WORK INSTRUCTION – The required output is a copy of each line in the material below that includes "answers".

•••••

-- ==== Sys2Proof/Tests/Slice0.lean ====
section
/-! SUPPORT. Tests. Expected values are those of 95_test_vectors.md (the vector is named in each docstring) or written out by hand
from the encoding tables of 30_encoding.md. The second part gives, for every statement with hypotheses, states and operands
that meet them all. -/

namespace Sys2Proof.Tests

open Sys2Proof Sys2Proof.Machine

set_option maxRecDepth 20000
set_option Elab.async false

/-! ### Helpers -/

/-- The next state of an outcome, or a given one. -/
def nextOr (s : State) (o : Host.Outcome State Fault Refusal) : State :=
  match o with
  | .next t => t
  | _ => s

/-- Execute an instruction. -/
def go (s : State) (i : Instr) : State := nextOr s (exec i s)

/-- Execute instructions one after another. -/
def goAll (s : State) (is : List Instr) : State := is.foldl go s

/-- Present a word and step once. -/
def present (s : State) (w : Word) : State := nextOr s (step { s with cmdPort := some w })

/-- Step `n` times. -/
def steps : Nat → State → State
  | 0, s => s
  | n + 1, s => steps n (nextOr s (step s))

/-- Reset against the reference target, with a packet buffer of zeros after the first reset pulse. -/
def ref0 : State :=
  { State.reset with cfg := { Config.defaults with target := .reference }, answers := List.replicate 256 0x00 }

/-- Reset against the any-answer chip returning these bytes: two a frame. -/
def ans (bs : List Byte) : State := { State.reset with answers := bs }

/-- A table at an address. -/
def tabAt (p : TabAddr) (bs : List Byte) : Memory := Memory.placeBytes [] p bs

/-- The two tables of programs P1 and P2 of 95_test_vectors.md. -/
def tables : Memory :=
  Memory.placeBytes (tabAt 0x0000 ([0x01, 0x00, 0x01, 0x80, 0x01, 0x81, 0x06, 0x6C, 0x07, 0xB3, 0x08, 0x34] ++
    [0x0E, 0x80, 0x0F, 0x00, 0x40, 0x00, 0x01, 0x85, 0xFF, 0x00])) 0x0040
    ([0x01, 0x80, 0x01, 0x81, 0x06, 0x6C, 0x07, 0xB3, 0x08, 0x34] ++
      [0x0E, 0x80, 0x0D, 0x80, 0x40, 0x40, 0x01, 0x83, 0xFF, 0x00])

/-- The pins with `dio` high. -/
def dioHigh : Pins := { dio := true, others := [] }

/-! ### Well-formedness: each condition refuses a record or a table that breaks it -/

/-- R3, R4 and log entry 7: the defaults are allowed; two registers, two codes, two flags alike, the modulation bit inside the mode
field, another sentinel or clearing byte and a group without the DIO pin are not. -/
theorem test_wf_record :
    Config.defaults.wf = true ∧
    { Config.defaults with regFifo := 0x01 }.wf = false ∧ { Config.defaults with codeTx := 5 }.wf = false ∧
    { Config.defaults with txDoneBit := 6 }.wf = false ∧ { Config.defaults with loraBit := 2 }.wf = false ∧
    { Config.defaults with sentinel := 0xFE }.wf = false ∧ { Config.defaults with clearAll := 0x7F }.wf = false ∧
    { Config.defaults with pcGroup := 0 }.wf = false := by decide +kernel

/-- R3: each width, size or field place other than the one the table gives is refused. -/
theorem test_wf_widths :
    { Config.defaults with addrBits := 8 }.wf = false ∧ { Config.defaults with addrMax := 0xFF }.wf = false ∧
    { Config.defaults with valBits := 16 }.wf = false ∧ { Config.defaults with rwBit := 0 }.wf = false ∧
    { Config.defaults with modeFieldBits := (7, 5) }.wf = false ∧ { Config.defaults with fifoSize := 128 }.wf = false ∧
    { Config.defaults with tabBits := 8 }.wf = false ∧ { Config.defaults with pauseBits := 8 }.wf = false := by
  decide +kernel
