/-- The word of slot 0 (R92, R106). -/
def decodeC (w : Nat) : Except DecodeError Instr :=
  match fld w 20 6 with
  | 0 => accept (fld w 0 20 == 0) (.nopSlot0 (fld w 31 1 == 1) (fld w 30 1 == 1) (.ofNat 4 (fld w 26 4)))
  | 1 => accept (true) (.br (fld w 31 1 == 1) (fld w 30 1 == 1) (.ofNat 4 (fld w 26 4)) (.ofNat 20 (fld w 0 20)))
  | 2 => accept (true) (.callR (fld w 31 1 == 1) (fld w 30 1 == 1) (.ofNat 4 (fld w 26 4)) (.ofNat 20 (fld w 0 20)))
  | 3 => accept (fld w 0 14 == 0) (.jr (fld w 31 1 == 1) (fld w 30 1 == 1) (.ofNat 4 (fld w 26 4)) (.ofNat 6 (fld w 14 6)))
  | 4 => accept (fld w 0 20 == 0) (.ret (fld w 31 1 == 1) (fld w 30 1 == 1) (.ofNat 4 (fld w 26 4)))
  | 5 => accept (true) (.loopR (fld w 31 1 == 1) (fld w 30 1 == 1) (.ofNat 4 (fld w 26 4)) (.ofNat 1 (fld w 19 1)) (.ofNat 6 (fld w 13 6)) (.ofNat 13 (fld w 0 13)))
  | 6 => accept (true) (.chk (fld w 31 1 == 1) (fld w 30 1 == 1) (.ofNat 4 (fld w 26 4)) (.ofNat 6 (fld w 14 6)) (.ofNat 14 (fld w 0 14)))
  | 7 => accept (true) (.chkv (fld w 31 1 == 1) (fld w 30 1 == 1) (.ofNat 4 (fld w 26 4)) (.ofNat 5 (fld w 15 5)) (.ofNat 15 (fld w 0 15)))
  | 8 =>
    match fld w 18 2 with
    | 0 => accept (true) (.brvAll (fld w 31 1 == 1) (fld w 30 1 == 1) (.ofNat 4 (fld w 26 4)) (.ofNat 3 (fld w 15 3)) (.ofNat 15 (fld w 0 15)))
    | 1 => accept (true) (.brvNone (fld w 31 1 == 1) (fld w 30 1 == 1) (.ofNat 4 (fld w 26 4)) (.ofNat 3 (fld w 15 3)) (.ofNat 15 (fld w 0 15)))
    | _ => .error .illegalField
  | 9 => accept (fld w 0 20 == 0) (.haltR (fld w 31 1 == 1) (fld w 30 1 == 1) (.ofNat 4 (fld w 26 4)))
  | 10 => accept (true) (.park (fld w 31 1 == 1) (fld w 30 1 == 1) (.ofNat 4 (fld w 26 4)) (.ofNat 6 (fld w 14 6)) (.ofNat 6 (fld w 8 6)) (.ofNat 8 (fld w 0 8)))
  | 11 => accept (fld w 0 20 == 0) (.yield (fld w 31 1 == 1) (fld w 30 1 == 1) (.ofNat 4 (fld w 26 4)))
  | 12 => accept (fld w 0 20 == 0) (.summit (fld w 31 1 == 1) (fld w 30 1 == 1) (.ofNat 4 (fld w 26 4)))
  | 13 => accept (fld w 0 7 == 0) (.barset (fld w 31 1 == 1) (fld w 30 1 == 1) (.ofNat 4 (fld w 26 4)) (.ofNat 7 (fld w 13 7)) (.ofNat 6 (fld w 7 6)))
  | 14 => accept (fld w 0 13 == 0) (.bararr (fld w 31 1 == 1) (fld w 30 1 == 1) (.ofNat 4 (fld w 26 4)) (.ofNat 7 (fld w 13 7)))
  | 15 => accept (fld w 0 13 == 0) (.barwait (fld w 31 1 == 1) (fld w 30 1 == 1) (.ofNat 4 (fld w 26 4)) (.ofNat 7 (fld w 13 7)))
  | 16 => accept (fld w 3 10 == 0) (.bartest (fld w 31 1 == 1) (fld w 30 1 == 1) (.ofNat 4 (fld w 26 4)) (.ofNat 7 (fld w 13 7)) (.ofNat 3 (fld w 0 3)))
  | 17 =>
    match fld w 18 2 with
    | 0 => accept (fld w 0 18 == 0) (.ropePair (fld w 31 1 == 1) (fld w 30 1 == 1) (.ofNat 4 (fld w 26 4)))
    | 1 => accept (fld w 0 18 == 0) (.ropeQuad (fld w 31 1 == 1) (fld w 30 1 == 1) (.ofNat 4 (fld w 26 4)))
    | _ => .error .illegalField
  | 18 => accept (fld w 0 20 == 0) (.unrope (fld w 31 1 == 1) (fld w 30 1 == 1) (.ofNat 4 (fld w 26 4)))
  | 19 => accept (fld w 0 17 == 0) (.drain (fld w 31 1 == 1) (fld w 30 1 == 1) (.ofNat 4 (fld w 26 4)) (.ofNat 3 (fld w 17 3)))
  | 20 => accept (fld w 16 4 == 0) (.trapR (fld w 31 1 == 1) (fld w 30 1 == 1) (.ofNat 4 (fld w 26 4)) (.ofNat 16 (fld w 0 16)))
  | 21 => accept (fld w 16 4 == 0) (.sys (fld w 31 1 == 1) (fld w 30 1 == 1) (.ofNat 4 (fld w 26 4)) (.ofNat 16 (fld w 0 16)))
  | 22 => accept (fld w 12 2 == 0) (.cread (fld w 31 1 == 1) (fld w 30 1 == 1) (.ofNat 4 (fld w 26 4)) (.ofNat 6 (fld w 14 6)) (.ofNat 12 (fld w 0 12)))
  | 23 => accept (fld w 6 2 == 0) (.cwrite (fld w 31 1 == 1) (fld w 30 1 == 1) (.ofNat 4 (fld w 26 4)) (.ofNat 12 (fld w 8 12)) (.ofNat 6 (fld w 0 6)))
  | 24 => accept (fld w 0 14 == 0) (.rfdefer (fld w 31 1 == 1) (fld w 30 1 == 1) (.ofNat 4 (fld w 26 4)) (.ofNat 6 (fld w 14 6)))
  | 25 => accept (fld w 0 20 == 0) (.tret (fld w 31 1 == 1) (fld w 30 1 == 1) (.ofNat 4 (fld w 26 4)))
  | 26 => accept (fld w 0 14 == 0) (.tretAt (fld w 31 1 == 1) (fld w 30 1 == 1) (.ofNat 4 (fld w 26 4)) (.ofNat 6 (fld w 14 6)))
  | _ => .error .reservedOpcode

•••••

SOLUTION FOR THIS TASK –
  { State.reset with cfg := { Config.defaults with target := .reference }, answers := List.replicate 256 0x00 }
def ans (bs : List Byte) : State := { State.reset with answers := bs }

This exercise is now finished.